Thursday, July 10, 2014

Shedding Light On The Differences Between Race, Ethnicity & Culture

Photo Credit: Mike Hiatt
Here are some helpful insights from Marque Mathias Jensen on the unique differences on how we define race, ethnicity and culture:
"Here in the USA,  people often assume that the race of a person defines also their culture, ethnicity, and even class, this lie is the fruit of racism learned and internalized.   If instead, we see race as a social construct that only has the power assigned by society, we can begin to appreciate ethnic differences and culture uniqueness without allowing the lies of race to force us into making false assumptions. 
Our Latino American neighbors often have less of a problem with this as they know that a Honduran,  Puerto Rican, Brazilian or …  could have any type of skin pigmentation.   Ignorance that believes that race = ethnicity = culture,  is where conversations around these categories often become awkward and difficult. 
For example working in multi-cultural services in colleges I observed the following multiple times: 
The young student, who as an infant, was an adoptee into a wealthy European-American home, from, for example, Uganda or Korea. While the parents have usually tried and done their best, this student will often struggle with identity, and their peers struggle to know where they “fit” into the categories we’ve been trained to assign people. 
WHY? Typically, people would tend to visually categorize this person as: 
     Racially: Black, or Asian, and then assume they are also... 
     Culturally: African-American or Asian-American. 
But for this student, often raised in a small accepting community they are more aware that they are: 
     Ethnically: Ugandan or Korean, and having been raised in mainstream culture... 
     Culturally: European-American. 
For some reason we think if we can know what box they fit into we will better know, or not need to know, that person. 
It is proof that to some extent we have bought into the lie that one’s race tells can tell us something significant about a person. It is proof that we all have been impacted by racism, by benefiting from it or by internalizing it. 

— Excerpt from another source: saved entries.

-- ==== Sys2Proof/Machine/Ferry.lean ====
section
/-!
DEFINITION. The ferry engine (chapter 4): captures, commits and failures of copies, sweeps, folds, relocation, checkpoints of
the map (R74), and the engine's states.
-/
namespace Sys2Proof.Machine

/-! ### Settings and gates (R87, R90) -/

/-- FERY_STATUS.PRIORITY. -/
def Dev.feryPriority (s : Dev) : Nat := if s.urgent then 2 else if s.fery.stage = 0 then 0 else 1

/-- The quiet threshold (Table 4-3). -/
def Dev.quiet (s : Dev) : Nat :=
  if s.urgent then 0 else s.regF Reg.FERY_QUIET (4 * s.fery.stage) 4

/-- W stays at or above the floor after one more debit. -/
def Dev.aboveFloor (s : Dev) : Bool := decide (s.wearFloor ≤ s.fery.wear - 16384)

/-- The wear gate of background ferry (Table 4-4). -/
def Dev.bgGate (s : Dev) : Bool :=
  decide (s.fery.b < s.d) || (if 3 ≤ s.fery.stage then s.aboveFloor else decide (16384 ≤ s.fery.wear))

/-- The floor gate, of map granules, checkpoints and through-ferry (Table 4-4). -/
def Dev.floorGate (s : Dev) : Bool := s.aboveFloor || decide (s.fery.b < s.d)

/-- The gate of through-ferry, open also while a GPF Phase 2 is pending (R32). -/
def Dev.thruGate (s : Dev) : Bool := s.floorGate || !s.hlnk.gpf.isEmpty

/-- The gate of a class. -/
def Dev.gate (s : Dev) : Cls → Bool
  | .thru => s.thruGate
  | .mapGranule => s.floorGate
  | .checkpoint => s.floorGate
  | .background => s.bgGate
  | _ => true

/-- Copies of the ferry classes. -/
def Dev.ferryCopies (s : Dev) : List Copy := s.fery.copies.filter (fun c => !c.cls.isX)

/-- A copy holds a mover until it is sealed (R82). -/
def Copy.moving (c : Copy) : Bool := c.stage ≠ .sealed

/-- A restore holds a mover until its reads are issued (R130): a read of the granule still stands in a die queue. DEDUCED:
assumption 89. -/
def Dev.restoreMoving (s : Dev) (g : Nat) : Bool :=
  let reads (o : DOp) : Bool := match o with
    | .read _ _ (.restore h) => decide (h = g)
    | .read _ _ (.restorePeer h) => decide (h = g)
    | _ => false
  s.flsh.dies.any (fun d => d.queue.any (fun x => reads x.op)) || s.flsh.waitQ.any (fun x => reads x.2.2.op)

/-- Movers that background restore holds, and that demand fetches hold. -/
def Dev.bgMovers (s : Dev) : Nat := s.land.table.countP (fun r => !r.demand && s.restoreMoving r.g)
def Dev.demandMovers (s : Dev) : Nat := s.land.table.countP (fun r => r.demand && s.restoreMoving r.g)

/-- Movers that copies hold, and the busy movers (FERY_STATUS.MOVERS_BUSY). -/
def Dev.copyMovers (s : Dev) : Nat := s.fery.copies.countP Copy.moving
def Dev.moversBusy (s : Dev) : Nat := s.copyMovers + s.bgMovers + s.demandMovers

/-- Movers that the ferry classes may hold (Table 4-9, R130, R142): 8 while a restore goes on in RESTORE or SERVICE, else 64. -/
def Dev.ferryMovers (s : Dev) : Nat :=
  if !s.rdy Rdy.RESTORED && (s.core.mode = .restore || s.core.mode = .service) then 8 else 64

/-- A mover is free for a class: 8 are kept for through-ferry (R82). While a restore goes on, the ferry classes share the 8
that Table 4-9 leaves them. DEDUCED: assumption 89. -/
def Dev.moverFree (s : Dev) (cls : Cls) : Bool :=
  let others := s.ferryCopies.countP (fun c => decide (c.cls ≠ .thru) && c.moving)
  decide (s.copyMovers < s.ferryMovers) && decide (s.moversBusy < 64) &&
    (cls = .thru || s.ferryMovers = 8 || decide (others < 56))

/-- A class has an outstanding entry and a mover free: 1,024 entries are kept for through-ferry (R82). -/
def Dev.hasRoom (s : Dev) (cls : Cls) (n : Nat) : Bool :=
  let others := s.ferryCopies.countP (fun c => decide (c.cls ≠ .thru))
  (if cls = .thru then decide (s.ferryCopies.length + n ≤ 4096) else decide (others + n ≤ 3072)) && s.moverFree cls

/-- A capture whose class has no outstanding entry waits (R82). -/
def Dev.noRoom (s : Dev) (cls : Cls) (n : Nat) : Dev :=
  let others := s.ferryCopies.countP (fun c => decide (c.cls ≠ .thru))
  if (if cls = .thru then decide (4096 < s.ferryCopies.length + n) else decide (3072 < others + n)) then
    s.latch Reg.FERY_ERR 4
  else s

However the lines of race, ethnicity and culture are blurry and frequently very imprecise. It is important to know the culture and ethnicity one identifies with, but will we allow people to define themselves, even when they defy the standard stereotypes? The cultures and ethnicities of our world are beautiful and complement each other in ways that can strengthen and expand us all, yet what happens when  no traditional category fully encompasses how they view their own identity?"